I have said it and repeated it numerous times, UCIAD is profoundly different from all the other JISC Activity data projects at many different levels. One of them, at the basis of our main hypothesis is that we consider activity data for the user’s own consumption, and to his/her own benefit. The team working in UCIAD has made this notion of user-centric personal information a guiding principle for research. With my colleague Matthew Rowe we recently described a major aspect of this research in a position paper for the W3C Workshop on Web Tracking and User Privacy: Self-tracking on the Web.

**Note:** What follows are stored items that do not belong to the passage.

-- ==== Sys2Proof/Syntax.lean ====
section
/-! DEFINITION. The commands of the block: the one inductive `Instr`, one constructor for each row of
spec/opcode_table.json, with the operands a command carries. A unit number is a `Fin` of the number of units the
spec gives, a field of an encoded word is a `BitVec` of its width. -/

namespace Sys2Proof

/-- A physical engine, 0 to 118 (Table 2.1). -/
abbrev Eng := Fin 119

/-- Who makes a register access: the host through BAR0, or the management port (R383). -/
inductive Port where
  | host
  | mgt
  deriving DecidableEq, Repr

/-- The immediate fields every stream instruction shares (Table 3.4). -/
structure StreamImm where
  g    : BitVec 4
  ncap : BitVec 12
  adv  : Bool
  deriving DecidableEq, Repr

/-- The cause of an engine fault (R62), numbered as ENG_FAULT numbers its bits. -/
inductive FaultCause where
  | code
  | wdog
  | hang
  | tile
  deriving DecidableEq, Repr

/-- A raw transition of an input: its date as a count, and for how many samples of the filter its level then stays
(R196, R204). -/
structure RawEdge where
  date : Nat
  held : Nat
  deriving DecidableEq, Repr

/-- A serial poll: a date for the first one, the clocks a BiSS-C sensor lets pass before its start bit, and the counts of
the sensor's timeout (R201). -/
structure PollTiming where
  date    : Nat
  wait    : Nat
  timeout : Nat
  deriving DecidableEq, Repr

/-- An SMBus SEL: the address, and the PEC if one is sent (R387). -/
structure SmbSel where
  addr : BitVec 32
  pec  : Option (BitVec 8)
  deriving DecidableEq, Repr

/-- What a serial position port receives for one poll (R201): whether the sensor answered and the frame is complete,
the data bits as received, the error and warning bits, the CRC as received, and the count of the first clock edge. -/
structure SerialFrame where
  answered : Bool
  complete : Bool
  raw      : BitVec 48
  nE       : Bool
  nW       : Bool
  crc      : BitVec 6
  date     : Nat
  deriving DecidableEq, Repr

/-- The source the output router takes its next item from (Table 10.1). -/
inductive OutSrc where
  | unit (k : Fin 16)
  | stats
  | crops
  | records
  deriving DecidableEq, Repr

/-- A received acknowledgement datagram (Table 10.11): where it came from, its payload length in bytes and its words. -/
structure AckFrame where
  v6    : Bool
  addr  : BitVec 128
  port  : BitVec 16
  bytes : Nat
  words : List (BitVec 64)
  deriving DecidableEq, Repr

/-- The source of a hub transaction (R310, Table 11.2). -/
inductive HubSrc where
  | host
  | engine (e : Eng)
  | dma (u : Fin 4)
  | endpoint (ep : Fin 128)
  | mgt
  | shadow
  deriving DecidableEq, Repr

/-- What a retraining slice finds on the 72 lanes of a channel (R330): the lowest and the highest passing setting of each,
from its present one; a highest below the lowest says that none passes. -/
structure SliceMeasure where
  lo : List Int
  hi : List Int
  deriving DecidableEq, Repr

/-- What the servo of the management firmware does with a PTP event message (R378: it steers by R371 and R372). -/
inductive ServoAct where
  | none
  | step (v : BitVec 64)
  | rate (v : BitVec 64)
  deriving DecidableEq, Repr

/-- The PTP event messages: Sync, and those of the end-to-end and of the peer-to-peer delay mechanism. -/
inductive PtpKind where
  | sync
  | delay
  | pdelay
  deriving DecidableEq, Repr

/-- A PTP event message at the management port: its kind, its domain and transport, the count of its timestamp point, what
the protocol makes of it, and the servo's action. -/
structure PtpMsg where
  kind   : PtpKind
  domain : BitVec 8
  transport : BitVec 2
  date   : Nat
  state  : BitVec 8
  master : BitVec 64
  offset : BitVec 64
  delay  : BitVec 64
  act    : ServoAct
  deriving DecidableEq, Repr

/-- One sensor sample: the entry of the sensor table and the value (Table 14.3). -/
structure SensorSample where
  i     : Fin 128
  value : BitVec 16
  deriving DecidableEq, Repr

/-- The argument of PTP_SET (Tables 13.2 and 14.6). -/
structure PtpCfg where
  domain    : BitVec 8
  transport : BitVec 2
  peer      : Bool
  logSync   : Int
  logDelay  : Int
  priority1 : BitVec 8
  priority2 : BitVec 8
  deriving DecidableEq, Repr

/-- The argument of NET_SET (Table 14.6). -/
structure NetCfg where
  mac : BitVec 48
  ip4 : BitVec 32
  ip6 : BitVec 128
  deriving DecidableEq, Repr

/-- The three host resets (R414), in the order GLB_RSTCAUSE numbers them. -/
inductive HostResetKind where
  | hot
  | linkDown
  | flr
  deriving DecidableEq, Repr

As described in the paper, entitled “Self-Tracking on the Web: Why and How“, self-tracking is “the activity of monitoring and analysing one’s own behaviour regarding personal information exchange and the consequences of such behaviour on their exposure, privacy and reputation“. We emphasize in this paper how existing tools and technologies to realise self-tracking on the Web are limited, especially in comparison with the tools and technologies used to track user activities and data to the benefit of organisations. The paper concluded that “achieving such a process of self-tracking can be very revealing to Web users, helping them reaching a better awareness of their own online behaviour, and a better understanding of the possible consequences of such behaviour on the exposure of their personal information. Such an approach appears to be crucially needed as the Web evolves to both a global information marketplace, and a major medium for all sorts of social interactions online. [...] We therefore argue that a more principled and comprehensive study of the activity of self-tracking on the Web and of the technological requirements for such an activity to take place should be conducted. This requires for both the social and conceptual models of the way personal information is exchanged on the Web to be related to the technological protocols that are used as mediums for instantiating these models. From a more concrete point of view, we believe that a new set of tools are to be created that will support users in monitoring their own activity on the Web

UCIAD can be seen as an experiment in this direction. Focusing on Web data related to the interaction between an user and an organisation, it is looking at the techniques, the models and the tools that are necessary to enable users to have a personalised view on their own data, i.e., the data generated by their own activity. More generally, it is also setting up generic models of activity online i.e., the ontologies and the associated technological components, that can be reused in broader environments.